## Activity:
For the entries below, repeat exactly each line starting with the one that contains "lin a := by" and going on through the one that contains "rw [d]; exact h2", and no others.

+++ Supplied entries

/-- Where an access is ready, a translation gives the frame of its PTE, whatever the draws. -/
theorem translate_ready (O : Oracle) {s : State} {lin : Word} {acc : Access} {pde pte : PresentEntry}
    (h : AccessReady s lin acc pde pte) :
    ∃ t, translate O lin acc s = .done (physAddr pte.frame lin) t ∧ TranslationEffect s t lin := by
  obtain ⟨f, t, hf, ht, e⟩ := translate_served O h.served.1
  exact ⟨t, (h.served.2 f hf) ▸ ht, e⟩

/-- What a walk reads keeps its frames and its protection bits under what translations do to the entries. -/
theorem WalkReads.kept {s t : State} {lin : Word} {pde pte : PresentEntry} (h : WalkReads s lin pde pte)
    (hp : t.platform = s.platform) (hc : t.cr3 = s.cr3) (hk : EntriesKept s.mem t.mem) :
    ∃ pde' pte', WalkReads t lin pde' pte' ∧ pde'.frame = pde.frame ∧ pde'.us = pde.us ∧ pde'.rw = pde.rw ∧
      pte'.frame = pte.frame ∧ pte'.us = pte.us ∧ pte'.rw = pte.rw ∧
      (pde.accessed = true → pde'.accessed = true) ∧ (pte.accessed = true → pte'.accessed = true) ∧
      pte'.dirty = (physRead t.mem (pteAddr pde.frame lin) 4).getLsbD 6 := by
  obtain ⟨h1, h2, h3, h4⟩ := h
  have kd := hk _ (pdeAddr_aligned s.cr3 lin)
  have kt := hk _ (pteAddr_aligned pde.frame lin)
  obtain ⟨pde', d2, f1, u1, w1, b1⟩ := decodeEntry_kept kd h2
  obtain ⟨pte', d4, f2, u2, w2, b2⟩ := decodeEntry_kept kt h4
  rw [← f1] at h3 d4
  exact ⟨pde', pte', ⟨by rw [hp, hc]; exact h1, by rw [hc]; exact d2, by rw [hp]; exact h3, d4⟩,
    f1, u1, w1, f2, u2, w2, b1, b2, by rw [(decodeEntry_present d4).2.2.2, f1]; rfl⟩

/-- The translation of another page leaves no line that an access hits but one it hit before. -/
theorem hit_after {s t : State} {lin lin' : Word} {acc : Access} (hwf : Tlb.wf s.tlb = true)
    (he : TranslationEffect s t lin') (hne : vpnOf lin' ≠ vpnOf lin) {m' : List TlbLine} {l : TlbLine}
    (hm : CacheIs t m') (hh : hitLine lin acc m' = some l) : ∃ m, CacheIs s m ∧ hitLine lin acc m = some l := by
  have hc := he.cacheFrom
  unfold CacheFrom at hc
  split at hc
  · have := hc.symm.trans hm; cases this
  · next m hs =>
    obtain ⟨m'', ht, hsub⟩ := hc
    have : m'' = m' := by have := ht.symm.trans hm; simpa using this
    subst this
    rw [hs] at hwf
    obtain ⟨hmem, hv, hu⟩ := hitLine_mem hh
    rcases hsub l hmem with hin | hv'
    · exact ⟨m, hs, hitLine_of_mem hwf hin hv hu⟩
    · exact absurd (hv'.symm.trans hv) hne

/-- The translation of another page leaves a known cache known. -/
theorem known_after {s t : State} {lin' : Word} (he : TranslationEffect s t lin') (h : s.tlb ≠ .unknown) :
    ∃ m', CacheIs t m' := by
  have hc := he.cacheFrom
  unfold CacheFrom at hc
  split at hc
  · next hu => exact absurd hu h
  · obtain ⟨m', ht, -⟩ := hc
    exact ⟨m', ht⟩

/-- An access that misses still misses after the translation of another page. -/
theorem Misses.after {s t : State} {lin lin' : Word} {acc : Access} {m : List TlbLine} (h : Misses s lin acc m)
    (hwf : Tlb.wf s.tlb = true) (he : TranslationEffect s t lin') (hne : vpnOf lin' ≠ vpnOf lin) :
    ∃ m', Misses t lin acc m' := by
  obtain ⟨m', hm'⟩ := known_after he (fun hu => by have := h.2.1.symm.trans hu; cases this)
  refine ⟨m', he.control.regs.pg.trans h.1, hm', ?_⟩
  cases hh : hitLine lin acc m' with
  | none => rfl
  | some l =>
    obtain ⟨m0, hm0, hh0⟩ := hit_after hwf he hne hm' hh
    have : m0 = m := by have := hm0.symm.trans h.2.1; simpa using this
    rw [this, h.2.2] at hh0
    cases hh0

/-- An access stays served, with the same frames, when the translation of another page intervenes. -/
theorem AccessServed.after {s t : State} {lin lin' : Word} {acc : Access} {pde pte : PresentEntry}
    (h : AccessServed s lin acc pde pte) (hwf : Tlb.wf s.tlb = true) (he : TranslationEffect s t lin')
    (hm : Memory.wf s.mem = true) (hne : vpnOf lin' ≠ vpnOf lin) :
    ∃ pde' pte', AccessServed t lin acc pde' pte' ∧ pde'.frame = pde.frame ∧
      ∀ f, MayUseFrame t lin acc pte' f → MayUseFrame s lin acc pte f := by
  obtain ⟨hpg, ⟨hr, hp⟩, hk, hl⟩ := h
  obtain ⟨pde', pte', hr', f1, u1, w1, f2, u2, w2, -⟩ :=
    hr.kept he.control.regs.platform he.control.regs.cr3 (he.kept hm)
  obtain ⟨m', hm'⟩ := known_after he hk
  refine ⟨pde', pte', ⟨he.control.regs.pg.trans hpg, ⟨hr', ?_⟩, fun hu => ?_, fun m2 l hm2 hh => ?_⟩, f1, fun f hf => ?_⟩
  · unfold walkPermits at hp ⊢
    rw [he.control.regs.platform, he.control.regs.mode, u1, w1, u2, w2]; exact hp
  · have := hu.symm.trans hm'; cases this
  · obtain ⟨m, hs, hh'⟩ := hit_after hwf he hne hm2 hh
    rw [he.control.regs.platform, he.control.regs.mode]
    exact hl m l hs hh'
  · rcases hf with hf | ⟨m2, l, hm2, hh, hf⟩
    · exact .inl (hf.trans f2)
    · obtain ⟨m, hs, hh'⟩ := hit_after hwf he hne hm2 hh
      exact .inr ⟨m, l, hs, hh', hf⟩

/-- A page that is not present stays so under what translations do to the entries. -/
theorem PageNotPresent.kept {s t : State} {lin : Word} {pde : PresentEntry} (h : PageNotPresent s lin pde)
    (hp : t.platform = s.platform) (hc : t.cr3 = s.cr3) (hk : EntriesKept s.mem t.mem) :
    ∃ pde', PageNotPresent t lin pde' ∧ pde'.frame = pde.frame := by
  obtain ⟨h1, h2, h3, h4⟩ := h
  obtain ⟨pde', d, f, -⟩ := decodeEntry_kept (hk _ (pdeAddr_aligned s.cr3 lin)) h2
  refine ⟨pde', ⟨by rw [hp, hc]; exact h1, by rw [hc]; exact d, by rw [hp, f]; exact h3, ?_⟩, f⟩
  rw [f, (hk _ (pteAddr_aligned pde.frame lin)).2.2 h4]; exact h4

/-- And under a store apart from its entries. -/
theorem PageNotPresent.store {s : State} {lin pa : Word} {n : Nat} {pde : PresentEntry} (h : PageNotPresent s lin pde)
    (ha : ApartFromWalk s lin pde pa n) (v : Word) : PageNotPresent (s.withMem (physWrite s.mem pa n v)) lin pde := by
  obtain ⟨h1, h2, h3, h4⟩ := h
  have d := physRead_physWrite_apart s.mem pa (pdeAddr s.cr3 lin) v n 4 ha.1
  have t := physRead_physWrite_apart s.mem pa (pteAddr pde.frame lin) v n 4 ha.2
  exact ⟨h1, (congrArg decodeEntry d).trans h2, h3, (congrArg (·.getLsbD 0) t).trans h4⟩

/-- Bytes apart from the entries of a walk are none that its translation may write. -/
theorem mayWrite_of_apart {s : State} {lin : Word} {pde pte : PresentEntry} (hr : WalkReads s lin pde pte) {pa : Word}
    {n : Nat} (h : ApartFromWalk s lin pde pa n) {a : Nat} (h1 : pa.toNat ≤ a) (h2 : a < pa.toNat + n) :
    translationMayWrite s lin a = false := by
  obtain ⟨hd, ht⟩ := h
  have e1 : entryHolds (pdeAddr s.cr3 lin) a = false := by simp [entryHolds]; omega
  have e2 : entryHolds (pteAddr pde.frame lin) a = false := by simp [entryHolds]; omega
  simp [translationMayWrite, walkHolds, hr.2.1, e1, e2]

/-- A store apart from the entries of a walk leaves the access served. -/
theorem AccessServed.store {s : State} {lin : Word} {acc : Access} {pde pte : PresentEntry}
    (h : AccessServed s lin acc pde pte) {pa : Word} {n : Nat} (ha : ApartFromWalk s lin pde pa n) (v : Word) :
    AccessServed (s.withMem (physWrite s.mem pa n v)) lin acc pde pte ∧
      ∀ a, translationMayWrite (s.withMem (physWrite s.mem pa n v)) lin a = translationMayWrite s lin a := by
  obtain ⟨hpg, ⟨⟨h1, h2, h3, h4⟩, hp⟩, hl⟩ := h
  have d := physRead_physWrite_apart s.mem pa (pdeAddr s.cr3 lin) v n 4 ha.1
  have t := physRead_physWrite_apart s.mem pa (pteAddr pde.frame lin) v n 4 ha.2
  refine ⟨⟨hpg, ⟨⟨h1, ?_, h3, ?_⟩, hp⟩, hl⟩, fun a => ?_⟩
  · show decodeEntry (physRead (physWrite s.mem pa n v) (pdeAddr s.cr3 lin) 4) = _
    rw [d]; exact h2
  · show decodeEntry (physRead (physWrite s.mem pa n v) (pteAddr pde.frame lin) 4) = _
    rw [t]; exact h4
  · simp only [translationMayWrite, walkHolds, State.withMem_pg, State.withMem_cr3, State.withMem_mem, d]

end Sys2Proof.Machine
end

++++++

## Expected answer:
      ∀ a, translationMayWrite (s.withMem (physWrite s.mem pa n v)) lin a = translationMayWrite s lin a := by
  obtain ⟨hpg, ⟨⟨h1, h2, h3, h4⟩, hp⟩, hl⟩ := h
  have d := physRead_physWrite_apart s.mem pa (pdeAddr s.cr3 lin) v n 4 ha.1
  have t := physRead_physWrite_apart s.mem pa (pteAddr pde.frame lin) v n 4 ha.2
  refine ⟨⟨hpg, ⟨⟨h1, ?_, h3, ?_⟩, hp⟩, hl⟩, fun a => ?_⟩
  · show decodeEntry (physRead (physWrite s.mem pa n v) (pdeAddr s.cr3 lin) 4) = _
    rw [d]; exact h2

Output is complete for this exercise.